Bahraini physician, civil servant and politician (born 1961)

Mariam Adhbi Al Jalahma (مريم عذبي الجلاهمة, born 1961) is a Bahraini physician, civil servant and politician. In 2000 she was appointed to the Consultative Council, becoming one of its first female members.

==Biography==
Al Jalahma was born in Bahrain in 1961 and completed her secondary education at Al Hoora Secondary School for Girls in 1977. She then studied for a bachelor of medicine and surgery at the Qasr El Eyni faculty of Cairo University, graduating in 1985. She worked in the paediatric department of the Bahrain Defence Force Hospital in 1986–87, before joining the family medicine training programme of the Ministry of Health, where she worked until 1990.

After earning a certificate of specialisation in family medicine from the American University of Beirut in 1990, Al Jalahma worked as a family medicine consultant at Muharraq from 1990 to 1993. From 1993 to 1994 she was deputy chief medical officer at the National Bank of Bahrain's health centre. In 1994 she was awarded a higher diploma in medical education from the University of Dundee School of Medicine. From 1996 she held an assistant professorship at the Faculty of Medicine of the Arabian Gulf University, and in 1999 she also began introducing health programmes on radio and television.
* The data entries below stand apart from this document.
theorem takeTimeFrame_kept {s : State} {f residence : Nat} : Kept s (takeTimeFrame s f residence) :=
  timeForward_still.kept.after
    (timeChanged_kept.after
      (takeEstimate_kept.after (chooseSource_kept.after (updSbr_still.kept.after (fabCount_still.kept.after drawFree_still.kept)))))

theorem execTimeFrameReceive_keeps {len frame : Nat} {residence : BitVec 32} {s : State} : Keeps s (execTimeFrameReceive len frame residence s) :=
  .ite (.next (.refl _)) (.ite (.next ringBad_still.kept) (.ite (.next (.refl _)) (.next takeTimeFrame_kept)))

theorem execTimeFrameTimeout_keeps {s : State} : Keeps s (execTimeFrameTimeout s) :=
  .next (timeChanged_kept.after (chooseSource_kept.after updSbr_still.kept))

theorem postRemoteError_kept {s : State} {pay : Nat} : Kept s (postRemoteError s pay) := by
  unfold postRemoteError
  exact postEvent_kept.after drawFree_still.kept

theorem execCtrl_keeps {i : Nat} {s : State} : Keeps s (execCtrl i s) := by
  simp only [execCtrl]
  split
  · exact .next (.refl _)
  · exact .ite (.next (postRemoteError_kept.after takeRx_still.kept)) (.next takeRx_still.kept)

end Sys2Proof.Machine
end

/-! ## Inputs and the PCIe link -/

section
namespace Sys2Proof.Machine

theorem loseDevice_still {s : State} : Still s (loseDevice s) := loseRange_still.after (loseRange_still.after (loseRange_still.after loseRange_still))

theorem bit_eq_testBit (n k : Nat) : bit n k = n.testBit k := by simp [bit, Nat.testBit, Nat.one_and_eq_mod_two]

/-- A set bit taken away leaves the bits below it. -/
theorem bit_sub_above {n k j : Nat} (set : bit n k = true) (below : j < k) : bit (n - 2 ^ k) j = bit n j := by
  rw [bit_eq_testBit] at set
  obtain ⟨m, rfl⟩ := Nat.exists_eq_add_of_le (Nat.ge_two_pow_of_testBit set)
  simp only [bit_eq_testBit, Nat.add_sub_cancel_left, Nat.testBit_two_pow_add_gt below]

/-- The button's cause ends; TRAY_RESET's stays as it is. -/
theorem dropButton_kept {s : State} : Kept s (dropCause s rcButton) := by
  refine updAoc_kept ?_
  split
  · rename_i set
    simp only [bit_sub_above set (show rcTray < rcButton by decide)]
  · rfl

theorem execInputLow_keeps {s : State} : Keeps s (execInputLow s) :=
  .ite (.next (.refl _)) (.next (withHealth_kept.after (relayEnter_kept.after logErr_still.kept)))

theorem execInputDip_keeps {s : State} : Keeps s (execInputDip s) := .next (.refl _)

theorem inputEvent_kept {s : State} {n spacing : Nat} : Kept s (inputEvent s n spacing) := by
  simp only [inputEvent]
  split
  · exact .ite countDropped_kept countEvent_kept
  · exact countEvent_kept

theorem inputLevel_kept {s : State} {n : Nat} {v : Bool} : Kept s (inputLevel s (n + 1) v) := setLevel_kept

theorem execResetButtonOpen_keeps {s : State} : Keeps s (execResetButtonOpen s) :=
  .ite (.next (dropButton_kept.after unstick_kept)) (.next (.refl s))

theorem stuckError_still {s : State} {n : Nat} : Still s (stuckError s n) := logErr_still

theorem execButtonStuck_keeps {s : State} : Keeps s (execButtonStuck s) := by
  have stuck : Kept s (updAoc s fun a => { a with buttonStuck := true, buttonIgnored := true, stuck := a.stuck.set 2 true }) :=
    updAoc_kept (by simp)
  exact .ite (.next (withHealth_kept.after (stuckError_still.kept.after (inputEvent_kept.after (dropButton_kept.after stuck))))) (.next (.refl s))

theorem execButtonIgnoredClear_keeps {s : State} : Keeps s (execButtonIgnoredClear s) := .ite (.next (updAoc_kept rfl)) (.next (.refl _))

theorem stuckEvent_kept {s : State} {n : Nat} : Kept s (stuckEvent s n) :=
  .ite (.after (updAoc_kept rfl) countEvent_kept) (.ite countDropped_kept inputEvent_kept)

theorem execInputStuck_keeps {n : Fin 6} {s : State} : Keeps s (execInputStuck n s) := by
  have stuck : Kept s (updAoc s fun a => { a with stuck := a.stuck.set n true }) := updAoc_kept (by simp)
  simp only [execInputStuck]
  exact .ite (.next (.refl s)) (.next (withHealth_kept.after (stuckError_still.kept.after (stuckEvent_kept.after stuck))))

theorem execSyncEdge_keeps {s : State} : Keeps s (execSyncEdge s) := by
  have stamped (u : State) : Kept u (updAoc u fun a => { a with syncStamp := s.elapsed }) := updAoc_kept rfl
  simp only [execSyncEdge]
  exact .ite (.next (.refl s)) (.next (.ite (countDropped_kept.after unstick_kept) ((stamped _).after (countEvent_kept.after unstick_kept))))

theorem hostFlight_kept {s : State} {c : Nat} {f : Flight} : Kept s (hostFlight s c f) := by
  simp only [hostFlight]
  split
  · exact .ite failFlight_kept (.refl _)
  · exact .refl _

theorem endHostFlights_kept {s : State} {c : Nat} : Kept s (endHostFlights s c) := .foldl fun _ _ => hostFlight_kept

theorem linkDown_kept {s : State} : Kept s (linkDown s) :=
  .ite (.refl _) (loseRings_kept.after (.after (.foldl fun _ _ => endHostFlights_kept) (.after (.same rfl rfl rfl rfl) traceSuspend_still.kept)))

theorem dropForeman_still {s : State} : Still s (dropForeman s) := updFab_still

theorem abandonCmds_kept {s : State} : Kept s (abandonCmds s) :=
  dropForeman_still.kept.after (.mailbox (fun _ => Nat.zero_le 64) id rfl)

theorem apsOk_resetHif : apsOk resetHif := by
  unfold apsOk resetHif
  decide

/-- The host-interface island's reset: legal apertures, no command outstanding, and what the Foreman itself holds. -/
theorem islandReset_kept {s : State} :
    Kept s { s with hif := { warmHif s.hif s.hif.on with perst := true }, mbx := perstMbx s.mbx } where
  memory := id
  contexts := rfl
  commands _ := Nat.zero_le 64
  apertures _ := apsOk_resetHif
  mode := .inl rfl
  power := rfl
  firmware _ := rfl
  level := rfl
  cause := rfl
  tallies := id
  lost := id
  first := rfl
  ret := rfl
  stuck := rfl

theorem execPerstAssert_keeps {s : State} : Keeps s (execPerstAssert s) := by
  simp only [execPerstAssert]
  refine .ite (.next (.refl s)) (.next (islandReset_kept.after (abandonCmds_kept.after (linkDown_kept.after ?_))))
  exact .after (updAoc_kept rfl) (inputEvent_kept.after inputLevel_kept)

theorem execPerstRelease_keeps {s : State} : Keeps s (execPerstRelease s) := by
  have released : Kept s { s with hif := { s.hif with perst := false } } := .same rfl rfl rfl rfl
  exact .ite (.next (unstick_kept.after released)) (.next (.refl s))

theorem execPcieLinkUp_keeps {s : State} : Keeps s (execPcieLinkUp s) :=
  .ite (.next (traceResume_still.kept.after (.same rfl rfl rfl rfl))) (.next (.refl _))

theorem execPcieLinkDown_keeps {s : State} : Keeps s (execPcieLinkDown s) := .next linkDown_kept

theorem execHeartbeatTick_keeps {s : State} : Keeps s (execHeartbeatTick s) := .ite (.next (updMbx_kept rfl)) (.next (.refl _))

end Sys2Proof.Machine
end

/-! ## Start-up, recovery and restart -/

section
namespace Sys2Proof.Machine

theorem bootBank_kept {s : State} {k : Nat} : Kept s (bootBank s k) :=
  .after (.ite (.refl _) (logErr_still.kept.after (.after (.same rfl rfl rfl rfl) updRegion_kept))) (.same rfl rfl rfl rfl)

theorem reachStep_kept {s : State} {n : Nat} : Kept s (reachStep s n) := updAoc_kept rfl

theorem bootFails_kept {s : State} (up : s.mode ≠ .offOrReset) : Kept s (bootFails s) := by
  unfold bootFails
  exact requestLabel_kept.after (clearBad_still.kept.after (zeroRange_still.kept.after (domRise_kept.after (setFwState_kept up))))

theorem replayRecord_kept {s : State} {rec : Nat} : Kept s (replayRecord s rec) := by
  have put (last : Nat) (seen : Bool) : Kept s { s with ras := { putRecord (countOverwritten s.ras) (setFld rec 3 1 (fld rec 3 1 ||| 2)) with
      lastFault := last, sevSeen := seen } } :=
    (Still.ras (by simp)).kept
  exact errorLogged_kept.after (put ..)

theorem replayLog_kept {s : State} : Kept s (replayLog s) := .foldl fun _ _ => replayRecord_kept

theorem applyCal_kept {s : State} : Kept s (applyCal s) := by
  simp only [applyCal]
  split
  · exact updPwr_kept
  · exact logErr_still.kept.after (drawFree_still.kept.after updPwr_kept)

theorem startLabel_kept {s : State} {cold : Bool} : Kept s (startLabel s cold) := .after (.ite (.refl _) beginDrawing_kept) requestLabel_kept

theorem step6_kept {s : State} {cold : Bool} : Kept s (step6 s cold) :=
  reachStep_kept.after (.after (.foldl fun _ _ => domRise_kept) (startLabel_kept.after (applyCal_kept.after replayLog_kept)))

theorem startBist_kept {s : State} {b : Fin 17 × Fin 16 × BistOutcome} : Kept s (startBist s b) := .ite bistFail_kept (.refl _)

theorem spareRows_kept {s : State} : Kept s (spareRows s) := .foldl fun _ _ => .ite (loseFace_kept.after logErr_still.kept) (.refl _)

theorem step7_kept {s : State} {bist : List (Fin 17 × Fin 16 × BistOutcome)} : Kept s (step7 s bist) :=
  reachStep_kept.after
    (.after (.foldl fun _ _ => domFall_kept)
      (spareRows_kept.after (.after (.foldl fun _ _ => startBist_kept) (.after (.foldl fun _ _ => domRise_kept) (.same rfl rfl rfl rfl)))))

theorem logChannel_still {s : State} {ch : Nat} : Still s (logChannel s ch) := reportError_still.after drawFree_still

theorem startMapOut_kept {s : State} {ch : Nat} : Kept s (startMapOut s ch) :=
  .ite (.refl _)
    (.ite (relayEnter_kept.after logChannel_still.kept)
      (.after (.ite (.refl _) (repairEvent_still.kept.after (.same rfl rfl rfl rfl))) (.same rfl rfl rfl rfl)))

theorem startFar_kept {s : State} {fails : Bool} : Kept s (startFar s fails) := .ite (logErr_still.kept.after withdrawFar_kept) (.refl _)

theorem startRowRepair_kept {s : State} {row : Nat} : Kept s (startRowRepair s row) :=
  .ite (.refl _) (.after (.ite (.same rfl rfl rfl rfl) startMapOut_kept) (.same rfl rfl rfl rfl))

theorem step8_kept {s : State} {dead : List (Fin 256)} {rows : List (BitVec 29)} {farFail : Bool} : Kept s (step8 s dead rows farFail) :=
  reachStep_kept.after
    (.after (.same rfl rfl rfl rfl)
      (zeroRange_still.kept.after
        (zeroRange_still.kept.after
          (loseRange_still.kept.after
            (startFar_kept.after
              (.after (.foldl fun _ _ => domRise_kept) (.after (.foldl fun _ _ => startMapOut_kept) (.foldl fun _ _ => startRowRepair_kept))))))))

theorem trainPorts_still {s : State} : Still s (trainPorts s) := updFab_still

theorem step9_kept {s : State} : Kept s (step9 s) :=
  reachStep_kept.after (.after (.foldl fun _ _ => domRise_kept) (trainPorts_still.kept.after (.ite applyRecord_still.kept (.refl _))))

theorem Kept.fwState {s u : State} {v : Nat} (h : Kept s u) (up : s.mode ≠ .offOrReset) : Kept s (setFwState u v) :=
  (setFwState_kept (h.mode_ne_off up)).after h

theorem foremanUp_kept {s u : State} (h : Kept s u) (up : s.mode ≠ .offOrReset) : Kept s (foremanUp u) := by
  have shown : Kept u (updMbx { u with vcc := { u.vcc with version := activeVersion u 1 } } fun m => { m with iface := 1 }) :=
    .same rfl rfl rfl rfl
  have booted (v : State) : Kept v { v with flash := { v.flash with failedBoots := 0 } } := .same rfl rfl rfl rfl
  simp only [foremanUp]
  exact .fwState ((booted _).after (.after (.ite retireImage_kept (.refl _)) (shown.after h))) up

theorem startMode_kept {s u : State} (h : Kept s u) (up : s.mode ≠ .offOrReset ∧ s.mode ≠ .relayOnly) : Kept s (startMode u) := by
  simp only [startMode]
  refine .ite (setMode_kept (setSelfRef_still.kept.after h) up (by simp)) (setMode_kept (.after ?_ h) up (by simp))
  exact .after (.foldl fun _ _ => domFall_kept) (Still.ras (by simp)).kept

theorem step10_kept {s u : State} (h : Kept s u) (up : s.mode ≠ .offOrReset ∧ s.mode ≠ .relayOnly) : Kept s (step10 u) :=
  foremanServes_kept.after (reachStep_kept.after (startMode_kept (foremanUp_kept (domRise_kept.after h) up.1) up))

theorem startRest_kept {s u : State} {o : StartOutcome} (h : Kept s u) (up : s.mode ≠ .offOrReset ∧ s.mode ≠ .relayOnly) :
    Kept s (startRest u o) :=
  step10_kept (step9_kept.after (step8_kept.after (step7_kept.after (step6_kept.after h)))) up

theorem startImage_kept {s u : State} {o : StartOutcome} (h : Kept s u) (up : s.mode ≠ .offOrReset ∧ s.mode ≠ .relayOnly) :
    Kept s (startImage u o) := by
  have failed (v : State) (n : Nat) : Kept v { v with flash := { v.flash with failedBoots := n } } := .same rfl rfl rfl rfl
  exact .ite (startRest_kept (h.fwState up.1) up) ((failed _ _).after (h.fwState up.1))

theorem execStartUp_keeps {outcome : StartOutcome} {s : State} : Keeps s (execStartUp outcome s) := by
  simp only [execStartUp]
  split
  · exact .next (.refl s)
  · rename_i begins
    have up : s.mode ≠ .offOrReset ∧ s.mode ≠ .relayOnly := by
      simp only [ne_eq, Bool.or_eq_true, decide_eq_true_eq, not_or, Classical.not_not] at begins
      simp [begins.1]
    have reached : Kept s (reachStep s 5) := reachStep_kept
    split
    · exact .next (withHealth_kept.after ((bootFails_kept (reached.mode_ne_off up.1)).after reached))
    · exact .next (withHealth_kept.after (startImage_kept (bootBank_kept.after reached) up))

theorem setScratch_kept {s : State} {n : Nat} {v : W64} : Kept s (setScratch s n v) := updMbx_kept rfl

theorem installRecovery_kept {s : State} : Kept s (installRecovery s) := .after (.same rfl rfl rfl rfl) updRegion_kept

/-- A stopped Foreman does not wait for an image. -/
theorem execRecoveryImageLoad_keeps {value : BitVec 64} {outcome : StartOutcome} {s : State} (stopped : s.mode = .offOrReset → s.mbx.fwState = 0) :
    Keeps s (execRecoveryImageLoad value outcome s) := by
  simp only [execRecoveryImageLoad]
  refine .ite (.next (.refl s)) ?_
  split
  · exact .next setScratch_kept
  · rename_i waits
    have up : s.mode ≠ .offOrReset := fun off => by simp [recovers, stopped off] at waits
    split
    · exact .next (setScratch_kept.after setScratch_kept)
    · have installed : Kept s (setScratch (installRecovery s) 1 0) := setScratch_kept.after installRecovery_kept
      refine .next (withHealth_kept.after ?_)
      split
      · rename_i starting
        exact startImage_kept installed (by simp [starting])
      · exact foremanServes_kept.after (foremanUp_kept (installed.fwState up) up)

theorem restartCloses_kept {s : State} : Kept s (restartCloses s) := by
  unfold restartCloses
  exact .after (updMbx_kept rfl) (.foldl fun _ _ => closeNow_kept)

theorem restartBoot_kept {s u : State} {bad0 bad1 : Bool} (h : Kept s u) (up : s.mode ≠ .offOrReset) : Kept s (restartBoot u bad0 bad1) := by
  simp only [restartBoot]
  refine .ite (h.fwState up) ?_
  split
  · exact (h.fwState up).fwState up
  · exact foremanServes_kept.after (foremanUp_kept ((bootBank_kept.after (h.fwState up)).fwState up) up)

theorem logRestart_still {s : State} : Still s (logRestart s) := logErr_still.after drawFree_still

/-- BAR0 does not answer in reset. -/
theorem execForemanRestart_keeps {value : BitVec 64} {badBank0 badBank1 : Bool} {s : State} (dark : s.mode = .offOrReset → s.hif.on = false) :
    Keeps s (execForemanRestart value badBank0 badBank1 s) := by
  simp only [execForemanRestart]
  split
  · rename_i written
    have up : s.mode ≠ .offOrReset := fun off => by simp [barOn, dark off] at written
    exact .next (withHealth_kept.after (logRestart_still.kept.after (restartBoot_kept (restartCloses_kept.after abandonCmds_kept) up)))
  · exact .next (.refl s)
In 2000 Al Jalahma completed a diploma in healthcare management at the Royal College of Surgeons in Ireland. In the same year she was one of four women appointed to the Consultative Council by Emir Hamad bin Isa Al Khalifa, becoming its first female members. She remained on the Consultative Council until 2002, after which she became Coordinator of International and Public Relations at the Ministry of Health.

Al Jalahma was appointed to the executive board of the Gulf Cooperation Council Health Ministers' Council in 2007. In 2015 she was appointed chief executive of the National Health Regulatory Authority.